#### WORK TO BE COMPLETED
Look through the entries for the string "fallback", and copy each line that holds it.

(Stored items)
- - -

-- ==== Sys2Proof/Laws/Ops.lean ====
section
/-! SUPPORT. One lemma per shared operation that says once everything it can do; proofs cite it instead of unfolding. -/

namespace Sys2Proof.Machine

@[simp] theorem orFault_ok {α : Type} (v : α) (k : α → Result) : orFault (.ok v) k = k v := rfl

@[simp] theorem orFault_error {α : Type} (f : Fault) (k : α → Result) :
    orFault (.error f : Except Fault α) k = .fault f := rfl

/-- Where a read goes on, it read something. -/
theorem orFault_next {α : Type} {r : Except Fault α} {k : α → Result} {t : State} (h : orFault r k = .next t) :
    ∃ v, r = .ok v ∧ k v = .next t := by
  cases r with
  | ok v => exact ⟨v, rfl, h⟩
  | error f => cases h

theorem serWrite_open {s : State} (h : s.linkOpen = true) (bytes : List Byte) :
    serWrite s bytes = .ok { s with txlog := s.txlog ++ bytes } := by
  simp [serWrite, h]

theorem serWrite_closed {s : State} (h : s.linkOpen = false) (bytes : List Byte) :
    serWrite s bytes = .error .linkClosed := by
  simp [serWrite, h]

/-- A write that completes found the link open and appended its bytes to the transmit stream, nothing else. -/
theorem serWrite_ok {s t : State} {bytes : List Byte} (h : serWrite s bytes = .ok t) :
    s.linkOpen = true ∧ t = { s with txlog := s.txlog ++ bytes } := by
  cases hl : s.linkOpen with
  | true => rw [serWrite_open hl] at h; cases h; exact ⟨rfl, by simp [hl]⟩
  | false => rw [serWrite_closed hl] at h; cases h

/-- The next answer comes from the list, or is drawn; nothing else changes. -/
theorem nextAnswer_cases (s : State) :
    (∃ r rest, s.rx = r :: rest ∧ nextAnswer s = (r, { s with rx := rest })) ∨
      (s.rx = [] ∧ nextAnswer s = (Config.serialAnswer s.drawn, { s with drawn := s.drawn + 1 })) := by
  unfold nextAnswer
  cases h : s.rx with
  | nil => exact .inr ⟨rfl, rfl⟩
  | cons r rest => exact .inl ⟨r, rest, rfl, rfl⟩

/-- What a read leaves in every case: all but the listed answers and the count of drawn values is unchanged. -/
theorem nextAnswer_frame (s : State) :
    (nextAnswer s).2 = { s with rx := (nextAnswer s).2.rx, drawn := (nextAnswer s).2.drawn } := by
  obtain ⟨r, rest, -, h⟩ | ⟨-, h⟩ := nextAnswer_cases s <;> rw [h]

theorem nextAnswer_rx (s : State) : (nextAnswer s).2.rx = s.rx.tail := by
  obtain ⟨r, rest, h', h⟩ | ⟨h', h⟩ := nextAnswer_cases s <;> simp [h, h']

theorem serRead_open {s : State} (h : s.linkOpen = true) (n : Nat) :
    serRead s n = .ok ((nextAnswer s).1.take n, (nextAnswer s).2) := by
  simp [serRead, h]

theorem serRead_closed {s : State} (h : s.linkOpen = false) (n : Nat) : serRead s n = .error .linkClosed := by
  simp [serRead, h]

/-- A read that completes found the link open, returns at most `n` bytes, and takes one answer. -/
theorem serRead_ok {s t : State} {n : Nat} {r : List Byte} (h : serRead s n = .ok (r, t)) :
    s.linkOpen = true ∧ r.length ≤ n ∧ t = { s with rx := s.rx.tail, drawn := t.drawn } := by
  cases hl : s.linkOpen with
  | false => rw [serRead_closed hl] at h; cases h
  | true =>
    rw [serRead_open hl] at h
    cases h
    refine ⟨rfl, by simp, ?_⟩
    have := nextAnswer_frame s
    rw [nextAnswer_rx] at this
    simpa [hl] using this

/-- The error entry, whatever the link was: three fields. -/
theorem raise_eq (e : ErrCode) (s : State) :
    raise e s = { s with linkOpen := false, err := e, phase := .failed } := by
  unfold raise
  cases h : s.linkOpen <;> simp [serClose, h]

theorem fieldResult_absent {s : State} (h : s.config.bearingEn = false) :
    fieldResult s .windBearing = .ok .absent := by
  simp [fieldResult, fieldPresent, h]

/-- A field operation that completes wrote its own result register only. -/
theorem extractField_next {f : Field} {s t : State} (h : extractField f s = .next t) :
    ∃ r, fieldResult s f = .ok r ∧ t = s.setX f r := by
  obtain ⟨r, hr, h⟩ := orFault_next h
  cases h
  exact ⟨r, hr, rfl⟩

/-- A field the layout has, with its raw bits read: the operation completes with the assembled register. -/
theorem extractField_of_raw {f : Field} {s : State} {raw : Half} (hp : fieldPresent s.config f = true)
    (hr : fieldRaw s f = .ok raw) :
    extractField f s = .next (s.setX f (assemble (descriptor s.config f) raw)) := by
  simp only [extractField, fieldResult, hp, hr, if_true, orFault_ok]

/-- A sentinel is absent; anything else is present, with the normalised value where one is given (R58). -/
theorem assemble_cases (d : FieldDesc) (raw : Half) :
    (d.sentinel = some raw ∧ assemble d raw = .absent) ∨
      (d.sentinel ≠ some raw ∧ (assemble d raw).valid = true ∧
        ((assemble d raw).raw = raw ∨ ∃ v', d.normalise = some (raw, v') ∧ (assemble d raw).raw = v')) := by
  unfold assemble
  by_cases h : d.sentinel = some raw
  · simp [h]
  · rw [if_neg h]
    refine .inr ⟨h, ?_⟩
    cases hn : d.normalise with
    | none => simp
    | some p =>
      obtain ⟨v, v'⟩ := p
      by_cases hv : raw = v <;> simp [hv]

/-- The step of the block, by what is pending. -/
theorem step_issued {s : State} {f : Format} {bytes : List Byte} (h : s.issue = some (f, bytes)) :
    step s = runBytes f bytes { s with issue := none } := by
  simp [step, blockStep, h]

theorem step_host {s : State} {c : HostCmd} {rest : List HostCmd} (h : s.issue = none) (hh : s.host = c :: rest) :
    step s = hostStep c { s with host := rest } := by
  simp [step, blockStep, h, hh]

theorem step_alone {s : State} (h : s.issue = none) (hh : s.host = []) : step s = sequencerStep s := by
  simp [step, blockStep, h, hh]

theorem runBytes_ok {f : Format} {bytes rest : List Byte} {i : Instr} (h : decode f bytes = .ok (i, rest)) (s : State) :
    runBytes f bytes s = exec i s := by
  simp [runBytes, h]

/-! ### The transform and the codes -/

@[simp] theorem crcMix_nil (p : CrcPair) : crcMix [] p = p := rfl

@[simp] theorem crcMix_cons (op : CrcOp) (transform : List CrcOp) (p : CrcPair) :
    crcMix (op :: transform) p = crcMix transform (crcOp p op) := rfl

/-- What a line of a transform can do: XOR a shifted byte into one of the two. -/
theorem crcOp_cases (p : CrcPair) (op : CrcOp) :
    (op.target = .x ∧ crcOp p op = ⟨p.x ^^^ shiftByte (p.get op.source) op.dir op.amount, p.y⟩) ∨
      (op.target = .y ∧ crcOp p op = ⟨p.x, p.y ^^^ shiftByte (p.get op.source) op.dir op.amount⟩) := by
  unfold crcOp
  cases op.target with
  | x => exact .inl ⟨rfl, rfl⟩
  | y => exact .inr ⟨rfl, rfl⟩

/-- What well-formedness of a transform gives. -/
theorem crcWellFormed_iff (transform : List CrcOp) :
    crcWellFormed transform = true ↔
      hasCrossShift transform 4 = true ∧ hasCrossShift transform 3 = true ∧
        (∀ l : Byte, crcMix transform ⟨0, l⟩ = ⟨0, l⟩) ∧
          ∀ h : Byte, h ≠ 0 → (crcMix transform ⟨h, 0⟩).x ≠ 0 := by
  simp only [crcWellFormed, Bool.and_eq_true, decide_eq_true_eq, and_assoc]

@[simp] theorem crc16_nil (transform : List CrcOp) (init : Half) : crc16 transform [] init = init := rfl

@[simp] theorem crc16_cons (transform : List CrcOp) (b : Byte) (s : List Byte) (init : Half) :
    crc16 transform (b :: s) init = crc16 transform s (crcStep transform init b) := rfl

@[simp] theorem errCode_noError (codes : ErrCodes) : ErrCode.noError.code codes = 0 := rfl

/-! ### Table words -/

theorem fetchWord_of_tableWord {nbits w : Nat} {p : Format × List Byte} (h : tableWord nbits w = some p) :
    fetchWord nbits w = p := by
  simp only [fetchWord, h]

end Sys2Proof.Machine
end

- - -

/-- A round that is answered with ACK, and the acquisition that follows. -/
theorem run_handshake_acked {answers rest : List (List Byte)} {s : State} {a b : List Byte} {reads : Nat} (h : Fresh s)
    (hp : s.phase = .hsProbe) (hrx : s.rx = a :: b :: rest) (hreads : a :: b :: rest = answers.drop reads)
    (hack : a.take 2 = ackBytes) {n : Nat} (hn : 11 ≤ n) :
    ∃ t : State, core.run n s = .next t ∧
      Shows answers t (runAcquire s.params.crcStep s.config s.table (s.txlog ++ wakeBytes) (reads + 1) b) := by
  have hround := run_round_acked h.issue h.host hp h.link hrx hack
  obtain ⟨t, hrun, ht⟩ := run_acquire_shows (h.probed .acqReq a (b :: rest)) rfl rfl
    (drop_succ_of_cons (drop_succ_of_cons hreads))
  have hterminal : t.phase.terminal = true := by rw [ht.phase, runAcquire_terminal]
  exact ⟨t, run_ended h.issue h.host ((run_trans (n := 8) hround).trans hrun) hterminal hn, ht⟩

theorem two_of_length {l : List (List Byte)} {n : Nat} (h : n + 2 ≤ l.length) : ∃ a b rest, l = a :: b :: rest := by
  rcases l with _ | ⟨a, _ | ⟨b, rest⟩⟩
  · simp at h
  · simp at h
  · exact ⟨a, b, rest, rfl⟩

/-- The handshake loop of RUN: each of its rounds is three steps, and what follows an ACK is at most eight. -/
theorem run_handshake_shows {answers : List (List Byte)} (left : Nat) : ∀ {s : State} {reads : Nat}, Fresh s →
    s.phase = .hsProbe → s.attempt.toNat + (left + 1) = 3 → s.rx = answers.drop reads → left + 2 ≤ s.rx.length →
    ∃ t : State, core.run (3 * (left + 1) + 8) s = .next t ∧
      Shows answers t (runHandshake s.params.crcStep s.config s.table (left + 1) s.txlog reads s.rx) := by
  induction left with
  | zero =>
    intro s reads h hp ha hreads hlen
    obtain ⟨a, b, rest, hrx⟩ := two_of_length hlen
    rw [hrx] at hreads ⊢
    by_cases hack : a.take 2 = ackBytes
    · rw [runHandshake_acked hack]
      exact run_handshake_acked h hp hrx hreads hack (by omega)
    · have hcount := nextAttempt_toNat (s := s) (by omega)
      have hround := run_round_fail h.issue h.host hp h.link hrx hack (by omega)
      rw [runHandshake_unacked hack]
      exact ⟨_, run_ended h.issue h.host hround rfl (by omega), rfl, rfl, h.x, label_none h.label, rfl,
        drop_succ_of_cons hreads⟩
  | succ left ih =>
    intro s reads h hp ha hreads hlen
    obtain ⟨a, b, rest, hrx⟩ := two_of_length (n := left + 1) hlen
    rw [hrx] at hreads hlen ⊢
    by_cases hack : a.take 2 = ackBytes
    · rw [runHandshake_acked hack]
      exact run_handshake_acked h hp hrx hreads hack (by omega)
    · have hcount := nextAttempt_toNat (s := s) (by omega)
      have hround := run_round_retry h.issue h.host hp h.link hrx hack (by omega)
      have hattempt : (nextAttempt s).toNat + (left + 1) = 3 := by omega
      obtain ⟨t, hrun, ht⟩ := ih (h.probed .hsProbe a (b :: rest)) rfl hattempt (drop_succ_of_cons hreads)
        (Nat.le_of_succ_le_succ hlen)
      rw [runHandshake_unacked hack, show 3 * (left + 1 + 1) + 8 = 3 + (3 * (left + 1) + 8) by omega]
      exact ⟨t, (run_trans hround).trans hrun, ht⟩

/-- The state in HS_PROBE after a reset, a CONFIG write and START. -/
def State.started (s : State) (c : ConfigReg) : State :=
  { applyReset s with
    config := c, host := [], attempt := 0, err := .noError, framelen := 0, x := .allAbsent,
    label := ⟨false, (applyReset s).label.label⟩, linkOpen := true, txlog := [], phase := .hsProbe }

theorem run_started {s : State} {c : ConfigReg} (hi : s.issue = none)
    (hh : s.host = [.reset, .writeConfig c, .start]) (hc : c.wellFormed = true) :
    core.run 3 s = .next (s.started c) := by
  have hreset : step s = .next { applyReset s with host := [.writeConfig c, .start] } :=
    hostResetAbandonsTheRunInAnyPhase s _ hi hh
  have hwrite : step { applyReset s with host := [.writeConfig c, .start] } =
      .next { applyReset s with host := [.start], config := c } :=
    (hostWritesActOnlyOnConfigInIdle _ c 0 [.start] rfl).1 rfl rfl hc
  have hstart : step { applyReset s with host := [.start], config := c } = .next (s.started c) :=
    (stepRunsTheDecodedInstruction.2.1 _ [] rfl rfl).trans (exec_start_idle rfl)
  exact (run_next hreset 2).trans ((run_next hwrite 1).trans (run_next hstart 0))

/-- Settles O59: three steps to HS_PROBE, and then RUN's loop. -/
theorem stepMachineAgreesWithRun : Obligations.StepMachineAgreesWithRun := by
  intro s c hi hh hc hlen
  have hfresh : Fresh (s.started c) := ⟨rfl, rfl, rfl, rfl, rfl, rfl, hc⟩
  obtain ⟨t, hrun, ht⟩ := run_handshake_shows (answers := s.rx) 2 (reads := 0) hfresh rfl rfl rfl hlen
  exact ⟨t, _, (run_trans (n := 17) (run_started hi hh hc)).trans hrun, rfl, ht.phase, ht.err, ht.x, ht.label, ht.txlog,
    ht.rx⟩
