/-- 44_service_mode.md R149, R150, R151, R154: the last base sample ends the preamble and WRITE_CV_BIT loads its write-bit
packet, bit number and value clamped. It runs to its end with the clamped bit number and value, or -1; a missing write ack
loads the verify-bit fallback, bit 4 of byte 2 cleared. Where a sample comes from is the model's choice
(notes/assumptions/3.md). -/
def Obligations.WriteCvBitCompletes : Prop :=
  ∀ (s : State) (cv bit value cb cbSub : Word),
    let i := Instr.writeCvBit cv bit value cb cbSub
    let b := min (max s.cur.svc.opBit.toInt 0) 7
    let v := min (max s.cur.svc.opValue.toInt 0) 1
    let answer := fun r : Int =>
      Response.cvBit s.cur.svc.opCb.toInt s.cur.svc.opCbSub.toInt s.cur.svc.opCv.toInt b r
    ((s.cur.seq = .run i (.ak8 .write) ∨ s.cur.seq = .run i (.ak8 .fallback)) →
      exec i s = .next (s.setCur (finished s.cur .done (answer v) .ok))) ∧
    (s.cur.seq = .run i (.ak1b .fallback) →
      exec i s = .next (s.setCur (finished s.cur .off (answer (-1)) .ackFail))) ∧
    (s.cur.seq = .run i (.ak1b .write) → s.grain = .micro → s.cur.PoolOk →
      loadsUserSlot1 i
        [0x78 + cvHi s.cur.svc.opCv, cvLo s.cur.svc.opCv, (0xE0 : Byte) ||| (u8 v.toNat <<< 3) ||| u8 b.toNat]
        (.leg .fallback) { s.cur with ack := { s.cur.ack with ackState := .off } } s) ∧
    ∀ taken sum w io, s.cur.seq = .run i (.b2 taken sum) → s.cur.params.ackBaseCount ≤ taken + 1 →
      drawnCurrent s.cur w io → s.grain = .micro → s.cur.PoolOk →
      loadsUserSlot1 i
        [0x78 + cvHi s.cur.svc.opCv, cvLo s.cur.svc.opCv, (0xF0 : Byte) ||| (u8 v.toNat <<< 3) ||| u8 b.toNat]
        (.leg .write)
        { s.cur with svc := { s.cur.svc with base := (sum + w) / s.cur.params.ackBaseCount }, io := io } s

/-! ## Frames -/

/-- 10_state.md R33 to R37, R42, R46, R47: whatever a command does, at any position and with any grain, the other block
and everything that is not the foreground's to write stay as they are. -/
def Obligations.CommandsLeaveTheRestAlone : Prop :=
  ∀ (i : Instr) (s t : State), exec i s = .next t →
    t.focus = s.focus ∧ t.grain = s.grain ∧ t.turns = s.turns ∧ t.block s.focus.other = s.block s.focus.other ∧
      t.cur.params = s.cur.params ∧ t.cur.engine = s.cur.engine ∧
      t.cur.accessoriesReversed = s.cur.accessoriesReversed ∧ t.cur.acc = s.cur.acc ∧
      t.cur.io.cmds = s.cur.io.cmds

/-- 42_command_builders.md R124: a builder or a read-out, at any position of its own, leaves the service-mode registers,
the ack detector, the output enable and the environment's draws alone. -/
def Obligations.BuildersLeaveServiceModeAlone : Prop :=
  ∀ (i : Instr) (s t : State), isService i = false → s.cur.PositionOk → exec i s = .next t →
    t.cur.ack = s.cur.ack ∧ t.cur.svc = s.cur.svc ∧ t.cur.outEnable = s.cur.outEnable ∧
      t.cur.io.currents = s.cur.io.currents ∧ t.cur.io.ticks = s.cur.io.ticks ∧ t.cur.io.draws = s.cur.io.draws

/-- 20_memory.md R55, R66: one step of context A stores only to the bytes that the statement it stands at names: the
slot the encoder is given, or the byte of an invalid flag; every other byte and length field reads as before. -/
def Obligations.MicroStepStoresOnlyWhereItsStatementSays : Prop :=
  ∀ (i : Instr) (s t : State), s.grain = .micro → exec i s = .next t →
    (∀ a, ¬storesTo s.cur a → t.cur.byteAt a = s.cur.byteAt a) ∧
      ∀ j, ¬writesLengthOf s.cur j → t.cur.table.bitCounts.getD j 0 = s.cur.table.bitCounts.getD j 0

- - -

#### ANSWER SPACE
loads the verify-bit fallback, bit 4 of byte 2 cleared. Where a sample comes from is the model's choice
    ((s.cur.seq = .run i (.ak8 .write) ∨ s.cur.seq = .run i (.ak8 .fallback)) →
    (s.cur.seq = .run i (.ak1b .fallback) →
        (.leg .fallback) { s.cur with ack := { s.cur.ack with ackState := .off } } s) ∧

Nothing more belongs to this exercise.